I seem to have a notorious sort of revisionist history when it comes to recalling my youth. What I mean is that I often sugar-coat my memories because I like to think that all of my experiences were wholesome and nostalgic, but in reality, although I have a great deal of fond memories I often find myself reflecting more on the many episodes of sheer dysfunction that pepper my mental landscape than on anything remotely fond. Maybe it’s the glass half empty side of me, I don’t really know.

I guess you could say that I can fondly recall splitting a grilled cheese sandwich with my mother at the drug store lunch counter when I was maybe five years old. Cubed green Jell-O® with a spiral cone of redi-whip just seemed so exotic. Then again, whenever I think of that drug store I think of the absolutely traumatic three weeks of schizophrenic paranoia I went through thinking I was going to hell for shoplifting a Rapala® deep-diving mirror shad fishing lure. I took it out of its clear plastic packaging and shoved it in the front pocket of my Toughskins. If you’ve never seen a Rapala® deep diving mirror shad, it has not two, but three sets of razor sharp treble hooks for that guaranteed sure-catch.

I didn’t really want to steal that mirror shad. My brother and Ronnie San Pedro put me up to it. Although my brother was only two years older, he had some kind of authoritative unilateral rule over all forms of neighborhood activity. Ronnie was the oldest son of a seven kid Puerto Rican family that lived in the trailer park at the end of our street. Speaking of closets, I think the oldest San Pedro girl, Missy, ended up coming out of one a few years ago. It didn’t surprise anyone though. She was always a tom-boy sort, and now that I think about it, she was never the last one standing when the captains picked teams.

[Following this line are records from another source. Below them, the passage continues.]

-- ==== Sys2Proof/Laws/Keep4.lean ====
section
/-!
SUPPORT. `Kept` for the functions of Machine/: NetTime, Msec, Lookaside, SlOps, Mka, Lin.
-/
set_option linter.unusedSimpArgs false
namespace Sys2Proof.Laws
set_option Elab.async false
open Sys2Proof Sys2Proof.Machine

/-! ### NetTime -/

theorem keep_gmChange {k : Watch} {s0 a1 a2} (h0 : Kept k s0) : Kept k (gmChange s0 a1 a2) := by
  unfold gmChange
  repeat' first | with_reducible assumption | with_reducible apply keep_State_raise | with_reducible apply keep_State_bump | with_reducible apply keep_State_setDom | split

theorem keep_acquireSync {k : Watch} {s0 a1 a2} (h0 : Kept k s0) : Kept k (acquireSync s0 a1 a2) := by
  unfold acquireSync
  repeat' first
    | with_reducible assumption
    | with_reducible first | apply keep_domStep | apply keep_State_setDom | apply keep_servo | apply keep_domEnter
    | simp only [kept_mk, keptF_fold]
    | split

theorem keep_validSync {k : Watch} {s0 a1 a2} (h0 : Kept k s0) : Kept k (validSync s0 a1 a2) := by
  unfold validSync
  repeat' first
    | with_reducible assumption
    | with_reducible first | apply keep_State_setDom | apply keep_domEnter | apply keep_servo
    | simp only [kept_mk, keptF_fold]
    | split

theorem keep_syncAccepted {k : Watch} {s0 a1 a2 a3 a4} (h0 : Kept k s0) : Kept k (syncAccepted s0 a1 a2 a3 a4) := by
  unfold syncAccepted
  repeat' first
    | with_reducible assumption
    | with_reducible first | apply keep_gmChange | apply keep_State_setDom | apply keep_domEnter | apply keep_takeAdj | apply keep_domStep | apply keep_acquireSync | apply keep_validSync
    | simp only [kept_mk, keptF_fold]
    | split

theorem keep_servoLost {k : Watch} {s0 a1 a2} (h0 : Kept k s0) : Kept k (servoLost s0 a1 a2) := by
  unfold servoLost
  repeat' first | with_reducible assumption | with_reducible apply keep_State_report | with_reducible apply keep_State_bump | with_reducible apply keep_domEnter

theorem keep_withServo {k : Watch} {s0 a1 a2} (h0 : Kept k s0) (h2 : ∀ x0, Kept k x0 → Kept k (a2 x0)) : Kept k (withServo s0 a1 a2) := by
  have hd := keep_memRead (a1 := 9) (a2 := 0) (a3 := none) h0
  unfold withServo
  split
  · rename_i e; rw [e] at hd; exact h2 _ hd
  · rename_i e; rw [e] at hd; exact keep_servoLost (keep_memRepeated hd)

theorem keep_syncWaits {k : Watch} {s0 a1 a2 a3} (h0 : Kept k s0) : Kept k (syncWaits s0 a1 a2 a3) := by
  unfold syncWaits
  repeat' first | with_reducible assumption | with_reducible apply keep_State_bump | with_reducible apply keep_State_setDom | split

theorem keep_execPtpSyncRx {k : Watch} {a0 a1 a2 a3 a4 a5 s6} (h6 : Kept k s6) : KeptR k (execPtpSyncRx a0 a1 a2 a3 a4 a5 s6) := by
  unfold execPtpSyncRx
  repeat' first
    | with_reducible assumption
    | with_reducible first | apply keep_ifWf | apply keep_whenever | apply keep_syncWaits | apply keep_withServo | apply keep_State_bump | apply keep_syncAccepted
    | intro _
    | split

theorem keep_relayInfo {k : Watch} {s0 a1 a2 a3 a4} (h0 : Kept k s0) : Kept k (relayInfo s0 a1 a2 a3 a4) := by
  unfold relayInfo
  repeat' first | with_reducible assumption | with_reducible apply keep_State_setDom | simp only [kept_mk, keptF_fold]

theorem keep_completeSync {k : Watch} {s0 a1 a2 a3 a4} (h0 : Kept k s0) : Kept k (completeSync s0 a1 a2 a3 a4) := by
  unfold completeSync
  repeat' first
    | with_reducible assumption
    | with_reducible first | apply keep_State_bump | apply keep_State_setDom | apply keep_withServo | apply keep_syncAccepted
    | intro _
    | split

theorem keep_execPtpFollowUpRx {k : Watch} {a0 a1 a2 a3 s4} (h4 : Kept k s4) : KeptR k (execPtpFollowUpRx a0 a1 a2 a3 s4) := by
  unfold execPtpFollowUpRx
  repeat' first | with_reducible assumption | with_reducible apply keep_ifWf | with_reducible apply keep_whenever | with_reducible apply keep_completeSync | with_reducible apply keep_relayInfo

theorem keep_execFuMissing {k : Watch} {a0 s1} (h1 : Kept k s1) : KeptR k (execFuMissing a0 s1) := by
  unfold execFuMissing
  repeat' first | with_reducible assumption | with_reducible apply keep_ifWf | with_reducible apply keep_whenever | with_reducible apply keep_State_bump | with_reducible apply keep_State_setDom | split

theorem keep_execPtpSyncTimeout {k : Watch} {a0 s1} (h1 : Kept k s1) : KeptR k (execPtpSyncTimeout a0 s1) := by
  unfold execPtpSyncTimeout
  repeat' first | with_reducible assumption | with_reducible apply keep_ifWf | with_reducible apply keep_whenever | with_reducible apply keep_domHoldover

theorem keep_execPtpHoldExpire {k : Watch} {a0 s1} (h1 : Kept k s1) : KeptR k (execPtpHoldExpire a0 s1) := by
  unfold execPtpHoldExpire
  repeat' first | with_reducible assumption | with_reducible apply keep_ifWf | with_reducible apply keep_whenever | with_reducible apply keep_domEnter

theorem keep_gmSet {k : Watch} {s0 a1} (h0 : Kept k s0) : Kept k (gmSet s0 a1) := by
  unfold gmSet
  repeat' first | with_reducible assumption | with_reducible apply keep_domStep | with_reducible apply keep_domEnter | with_reducible apply keep_takeAdj

theorem keep_execPtpSetGo {k : Watch} {a0 a1 s2} (h2 : Kept k s2) : KeptR k (execPtpSetGo a0 a1 s2) := by
  unfold execPtpSetGo
  repeat' first | with_reducible assumption | with_reducible apply keep_ifWf | with_reducible apply keep_State_write | with_reducible apply keep_gmSet

theorem keep_unanswered {k : Watch} {s0 a1} (h0 : Kept k s0) : Kept k (unanswered s0 a1) := by
  unfold unanswered
  repeat' first
    | with_reducible assumption
    | with_reducible first | apply keep_State_setPdelay | apply keep_asCapLost
    | simp only [kept_mk, keptF_fold]
    | split

theorem keep_sendPdelay {k : Watch} {s0 a1} (h0 : Kept k s0) : Kept k (sendPdelay s0 a1) := by
  unfold sendPdelay
  repeat' first | with_reducible assumption | with_reducible apply keep_State_setPdelay | with_reducible apply keep_usedSeq | with_reducible apply keep_gptpSend

theorem keep_execPdelayReqTx {k : Watch} {a0 s1} (h1 : Kept k s1) : KeptR k (execPdelayReqTx a0 s1) := by
  unfold execPdelayReqTx
  repeat' first | with_reducible assumption | with_reducible apply keep_ifWf | with_reducible apply keep_whenever | with_reducible apply keep_sendPdelay | with_reducible apply keep_unanswered

theorem keep_answerPdelay {k : Watch} {s0 a1 a2 a3 a4} (h0 : Kept k s0) : Kept k (answerPdelay s0 a1 a2 a3 a4) := by
  unfold answerPdelay
  repeat' first | with_reducible assumption | with_reducible apply keep_gptpSend

theorem keep_execPdelayReqRx {k : Watch} {a0 a1 a2 a3 s4} (h4 : Kept k s4) : KeptR k (execPdelayReqRx a0 a1 a2 a3 s4) := by
  unfold execPdelayReqRx
  repeat' first | with_reducible assumption | with_reducible apply keep_ifWf | with_reducible apply keep_whenever | with_reducible apply keep_answerPdelay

No, I couldn’t tell you why I went along with that fishing lure caper. All I know is that my brother and Ronnie were nowhere to be found when I left the drugstore. I think I cried all the way home. I cut through Mrs. Elliott’s yard as I peddled my banana-seat schwinn along the kudzu and wisteria lined path on the shortcut behind the library. I don’t think I even noticed that the mirror shad had lived up to that guarantee and made its first catch, entangling its barbs into my pants pocket and upper thigh.

My mother had us in church every time the door opened; twice on Sunday, and every Wednesday night for prayer service. We memorized bible verses from the New Testament in Sunday school and went to vacation bible school for two weeks every summer. We sang in the youth choir and practiced on Tuesday nights. Needless to say, we had our fill of fundamentalism by the time we were twelve. The thought of stealing, I mean blatantly breaking one of the Ten Commandments while God watched and took notes no less, was one of the worst offenses a ten year old boy could commit, second only to taking the Lords name in vain, which incidentally, earned you a mouthful of Ivory liquid soap and an ass cuttin’…but stealing? Stealing would send you to Hell… a pit of death where pain and suffering emanated from a lake of fire. I didn’t want to go to Hell.

My Father had attached a lean-to structure on the side of the barn to keep our bikes out of the weather, although I think it was more about keeping us kids out of the barn. As I sat in that bike shed staring out into the yard the sky began to darken. It started to rain. A slow but determined shower pelted the sandy soil creating a steamy haze as it cooled the scorched summer earth. It was clearly a sign. God was angry. People in the Lowcountry are very superstitious, hence the blue porch ceilings to repel stray spirits, and I knew that the angry sky was directed at me. My mother used to say that rainbows where Gods apologies for the often violent acts of Mother Nature. To this day I’m perplexed by the duality of the Creator, divine benevolence with a mean streak. My mind swirled as I struggled to make sense of what was happening. My tribulations where compounded as I was forced to cut the mirror shad from the pocket of my jeans, spelling an almost certain whipping from my Mother. Although I was hooked firmly, I was lucky in that the jeans had spared my thigh from the sure-catch barb, which would have made self extraction even more painful.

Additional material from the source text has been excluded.